Sam Byfield works as Executive Officer to ANU Chancellor Professor the Hon Gareth Evans. He is also an Honorary Senior Fellow and Lecturer at the University of Melbourne's Nossal Institute for Global Health, and consults in global health and aid policy.


  • Thanks Ben and Joel. I agree with you both about the over-crowded global health architecture, but tend to disagree with the idea of scrapping the WHO – i think with proper funding, staffing and mandate, the WHO has the potential to add order to the chaos of global health. And I’m a supporter of its normative role, like leading development of the Framework Convention on Tobacco Control. I’d agree that, with a few exceptions, it hasn’t lived up to its potential, but i think at least some of the reasons for that are outside of its power.
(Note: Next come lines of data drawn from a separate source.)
-- ==== Sys2Proof/Tests/Slice0.lean ====
section
/-!
SUPPORT. Tests with values written out from the spec (the file and rule or vector stands beside each), and for every obligation
with hypotheses a concrete state and operands that meet them.
-/

namespace Sys2Proof.Tests

open Sys2Proof Sys2Proof.Machine

/-! ## Helpers -/

/-- `f` of the state an outcome leaves. -/
def after {α : Type} (o : Outcome) (f : State → α) : Option α :=
  match o with
  | .next t => some (f t)
  | .fault _ => none
  | .refused _ => none

/-- A state with the format registers given, every other register 0. -/
def fmt (w h d c : Word) : State := { State.reset with width := w, height := h, depth := d, compression := c }

/-- The same with the mask registers given. -/
def withMasks (s : State) (r g b a : Word) : State := { s with maskR := r, maskG := g, maskB := b, maskA := a }

/-- The same with STATUS given. -/
def withStatus (s : State) (v : Word) : State := { s with status := v }

/-- The bytes at the indices from 0 on. -/
def bytes (l : List Byte) : Memory := l.mapIdx fun i b => (i, b)

/-- The set-up of 95_test_vectors.md E5: one 24-bit pixel, validated and set up. -/
def s24 : State :=
  { fmt 1 1 24 0 with
    status := 0x3, stride := 4, bufLen := 4, chR := 0x010810FF, chG := 0x010808FF, chB := 0x010800FF
    source := bytes [0x10, 0x20, 0x30, 0x00] }

/-- The set-up of 95_test_vectors.md E7, for a height and a row: four 16-bit scanlines of two pixels. -/
def s16 (h row : Word) : State :=
  { fmt 2 h 16 0 with
    status := 0x3, stride := 4, bufLen := 16, arg := row, chR := 0x01050A1F, chG := 0x0105051F, chB := 0x0105001F
    source := bytes [0x00, 0x7C, 0x00, 0x00, 0xE0, 0x03, 0x00, 0x00, 0x1F, 0x00, 0x00, 0x00, 0xFF, 0x7F, 0x01, 0x00] }

/-- The set-up of 95_test_vectors.md P4: four 24-bit pixels in a buffer cut short at 7 bytes. -/
def sCut : State :=
  { s24 with
    width := 4, stride := 12, bufLen := 7
    source := bytes [0x10, 0x20, 0x30, 0x40, 0x50, 0x60, 0x70, 0x99, 0x99, 0x99, 0x99, 0x99] }

/-- Every disturbance at once: byte 3 of the source changed, output bytes 0, 3 and 0 again read by other agents, and reset or not. -/
def allAtOnce (cut : Bool) : Disturbance := { changes := [(3, 0x55)], reads := [0, 3, 0], cut := cut }

/-- The state with these transactions to come. -/
def awaiting (s : State) (ops : List HostOp) : State := { s with pending := ops }

/-! ## Decoding (30_encoding.md R60 to R62, R66): OP in bits 3:0, ORD in bit 4, 0 above -/

theorem test_decode_nop : decode 0b00000000000000000000000000000000#32 = .ok .nop := by decide

theorem test_decode_validate : decode 0b00000000000000000000000000000001#32 = .ok .validate := by decide

theorem test_decode_setup : decode 0b00000000000000000000000000000010#32 = .ok .setup := by decide

theorem test_decode_readrow_bgra : decode 0b00000000000000000000000000000011#32 = .ok (.readrow .bgra) := by decide

theorem test_decode_readrow_rgba : decode 0b00000000000000000000000000010011#32 = .ok (.readrow .rgba) := by decide

theorem test_decode_bfdec : decode 0b00000000000000000000000000000100#32 = .ok .bfdec := by decide

theorem test_decode_lutrd : decode 0b00000000000000000000000000000101#32 = .ok .lutrd := by decide

/-- R66: each ground for an illegal word, by name. -/
theorem test_decode_illegal_words :
    decode 0x00000006 = .error .reservedOp ∧ decode 0x0000000F = .error .reservedOp
      ∧ decode 0x00000020 = .error .reservedBits ∧ decode 0x80000003 = .error .reservedBits
      ∧ decode 0x00000010 = .error .ordOutsideReadRow ∧ decode 0x00000014 = .error .ordOutsideReadRow := by decide

/-- The words of R62 as the opcode table numbers them. -/
theorem test_decodeTableWord :
    decodeTableWord 32 0x13 = some (.readrow .rgba) ∧ decodeTableWord 32 0x5 = some .lutrd ∧ decodeTableWord 32 0x6 = none := by
  decide

/-- A placed word is the next command, right after reset: SETUP without VALID leaves ERR = NOT_VALID (60_exceptions.md R231). -/
theorem test_withFetchWord_runs : after (step (State.reset.withFetchWord 32 0x2)) State.status = some 0x00000200 := by decide

/-! ## Well-formedness of the host's lines (30_encoding.md R67, R68): a term for each check, which the check refuses -/

theorem test_wellFormed_refuses_wr : (AsmLine.wr .arg (2 ^ 32)).wellFormed = false ∧ (AsmLine.wr .arg (-2 ^ 31 - 1)).wellFormed = false := by
  decide

theorem test_wellFormed_refuses_readrow : (AsmLine.readrowAt .bgra (2 ^ 31)).wellFormed = false := by decide
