-- ==== Sys2Proof/Decode.lean ====
section
/-! DEFINITION. The decoder of R135, total on every word of either port and refusing by name, and
the encoder, both written from R112-R118. -/

namespace Sys2Proof

/-! The codes of R122-R125, read from a field. -/

def Band.ofCode (v : BitVec 2) : Band :=
  match v.toNat with
  | 0 => .cenelecA
  | 1 => .cenelecB
  | 2 => .fcc
  | _ => .arib

def Modulation.ofCode (v : BitVec 2) : Modulation :=
  match v.toNat with
  | 0 => .robo
  | 1 => .bpsk
  | 2 => .qpsk
  | _ => .psk8

def Scheme.ofBit (b : Bool) : Scheme := if b then .coherent else .differential

def Delimiter.ofCode (v : BitVec 2) : Delimiter :=
  match v.toNat with
  | 0 => .dataNoResp
  | 1 => .dataResp
  | 2 => .ack
  | _ => .nack

/-! The codes of R122-R125, written into a field. -/

def Band.code : Band → BitVec 2
  | .cenelecA => 0#2
  | .cenelecB => 1#2
  | .fcc => 2#2
  | .arib => 3#2

def Modulation.code : Modulation → BitVec 2
  | .robo => 0#2
  | .bpsk => 1#2
  | .qpsk => 2#2
  | .psk8 => 3#2

def Scheme.bit : Scheme → Bool
  | .differential => false
  | .coherent => true

def Delimiter.code : Delimiter → BitVec 2
  | .dataNoResp => 0#2
  | .dataResp => 1#2
  | .ack => 2#2
  | .nack => 3#2

/-- Why a word is no instruction of a port. The block answers each with INVALID_OPCODE. -/
inductive Reject where
  /-- the opcode is reserved (R111, R119) -/
  | reservedOpcode
  /-- a reserved bit is set (R119) -/
  | reservedBits
  /-- the opcode belongs to the other port (R120) -/
  | wrongPort
deriving DecidableEq, Repr

/-- What the decoder answers. -/
inductive Decoded where
  | instr (i : Instr)
  | reject (r : Reject)
deriving DecidableEq, Repr

/-- The opcode, bits [31:26] (R110). -/
def opcodeOf (w : Word) : Nat := (w.extractLsb' 26 6).toNat

/-- Accept the instruction if the reserved field is 0. -/
def acceptIf (reserved : Nat) (i : Instr) : Decoded :=
  if reserved = 0 then .instr i else .reject .reservedBits

/-- `process_cmd`'s case split (R135). -/
def decodeCmd (w : Word) : Decoded :=
  match opcodeOf w with
  | 0x01 => acceptIf (w.extractLsb' 2 24).toNat (.init (.ofCode (w.extractLsb' 0 2)))
  | 0x02 =>
    acceptIf (w.extractLsb' 9 6).toNat
      (.transmit (.ofCode (w.extractLsb' 24 2)) (.ofBit (w.getLsbD 23))
        (.ofCode (w.extractLsb' 21 2)) (w.extractLsb' 17 4) (w.getLsbD 16) (w.getLsbD 15)
        (w.extractLsb' 0 9))
  | 0x03 => acceptIf (w.extractLsb' 16 10).toNat (.getParam (w.extractLsb' 0 16))
  | 0x04 => acceptIf (w.extractLsb' 16 10).toNat (.setParam (w.extractLsb' 0 16))
  | 0x05 => acceptIf (w.extractLsb' 0 26).toNat .process
  | 0x06 => acceptIf (w.extractLsb' 0 26).toNat .cancel
  | 0x20 => .reject .wrongPort
  | 0x21 => .reject .wrongPort
  | _ => .reject .reservedOpcode

/-- `process_evt`'s case split (R135). -/
def decodeEvt (w : Word) : Decoded :=
  match opcodeOf w with
  | 0x01 => .reject .wrongPort
  | 0x02 => .reject .wrongPort
  | 0x03 => .reject .wrongPort
  | 0x04 => .reject .wrongPort
  | 0x05 => .reject .wrongPort
  | 0x06 => .reject .wrongPort
  | 0x20 =>
    acceptIf ((w.extractLsb' 18 8).toNat + (w.extractLsb' 9 7).toNat)
      (.evIrq (w.extractLsb' 0 9) (w.getLsbD 16) (w.getLsbD 17))
  | 0x21 => acceptIf (w.extractLsb' 16 10).toNat (.evTick (w.extractLsb' 0 16))
  | _ => .reject .reservedOpcode

/-- Word decode on a port (R135). -/
def decode (p : Port) (w : Word) : Decoded :=
  match p with
  | .cmd => decodeCmd w
  | .evt => decodeEvt w

/-- The word of an instruction: opcode, then the operand fields from the high bit down, reserved
bits 0 (R112-R118). -/
def encode : Instr → Word
  | .init b => 0x01#6 ++ 0#24 ++ b.code
  | .transmit m s d pwr noadapt imm len =>
    0x02#6 ++ m.code ++ BitVec.ofBool s.bit ++ d.code ++ pwr ++ BitVec.ofBool noadapt ++
      BitVec.ofBool imm ++ 0#6 ++ len
  | .getParam id => 0x03#6 ++ 0#10 ++ id
  | .setParam id => 0x04#6 ++ 0#10 ++ id
  | .process => 0x05#6 ++ 0#26
  | .cancel => 0x06#6 ++ 0#26
  | .evIrq src txok rxok =>
    0x20#6 ++ 0#8 ++ BitVec.ofBool rxok ++ BitVec.ofBool txok ++ 0#7 ++ src
  | .evTick delta => 0x21#6 ++ 0#10 ++ delta

/-- The port a word's opcode belongs to: 0x20 and above are event opcodes (Table 30-1). -/
def portOfWord (w : Word) : Port := if 0x20 ≤ opcodeOf w then .evt else .cmd

/-- The word whose low `nbits` bits are those of `w`. -/
def tableWord (nbits w : Nat) : Word := BitVec.ofNat 32 (w % 2 ^ nbits)

/-- The instruction the decoder reads from a row's word, on the port of its opcode. -/
def decodeTableWord (nbits w : Nat) : Option Instr :=
  match decode (portOfWord (tableWord nbits w)) (tableWord nbits w) with
  | .instr i => some i
  | .reject _ => none

end Sys2Proof
end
    • Yes, I agree WHO is not fully to blame for its shortcomings. And I do think that the criticism based on the slow Ebola response has been excessive. But even given all that, I would like to think that after 65 years, supporters would be able to raise more than the normative role and the Framework Convention in the list of achievements / arguments on why WHO is needed. Gostin always does the same as do many others. I think those who support WHO need to show more evidence of success beyond one Convention and a normative role that means little if it is reactive, behind-the-times and inefficient.

      OK, that’s my WHO rant for the day. I do take your point and Ben’s point that the G20 represent money and leadership and therefore might be a good mechanism for action and advocacy.

  • Thanks for a thought-provoking article.
    Agree the global architecture is extremely crowded; the central problem is that it is crowded by actors with limited political influence. Forums like the G20 are critical mechanisms to build on a tecnical agenda set by the actors Joel mentions, with financing and leadership. The way in which the Ebola debate is coalescing around neglected health systems is, despite the horrific crisis, encouraging for the long term. Link that to an increasing interest in global health security, and we have the potental for a powerful combination of leadership, financing and the political clout of large nation states. At this stage unfortunately, potential only.

  • Hi Sam,

    Interesting post. For me, raises broader issues of the global architecture for health – which is exceedingly complex and already has a huge number of actors. This is not necessarily bad – in some cases it can be good – but it is certainly complex and does have some down sides. From WHO to Gates to various parts of US government (USAID, PEPFAR, CDC) to Institute for Health Metrics and Evaluation to GAVI to Global Fund to World Bank to ADB to other bilaterals to UNICEF to UNFPA to the various smaller actors. Global health is messy. As is, at the country level, they are bombarded with requests, declarations, invitations, initiatives. The problem – especially from a long-term systems building perspective that you very rightly promote – is that ministries and implementers get pulled in a hundred different ways.

    While I agree that the G20 has something to possibly offer, the thought of additional mechanisms, meetings, committees (such as G20 health ministers forum or G8 equivalent) fills me with dread. The only way I could see that being useful would be if some other mechanisms were eliminated (which virtually never happens in our global architecture). If you want a G20 health body, then abolish the Global Fund or equivalent (or better yet abolish the WHO).

    Otherwise, I would argue that we should ensure that the already-too-many mechanisms are running effectively and are actually improving systems on the ground.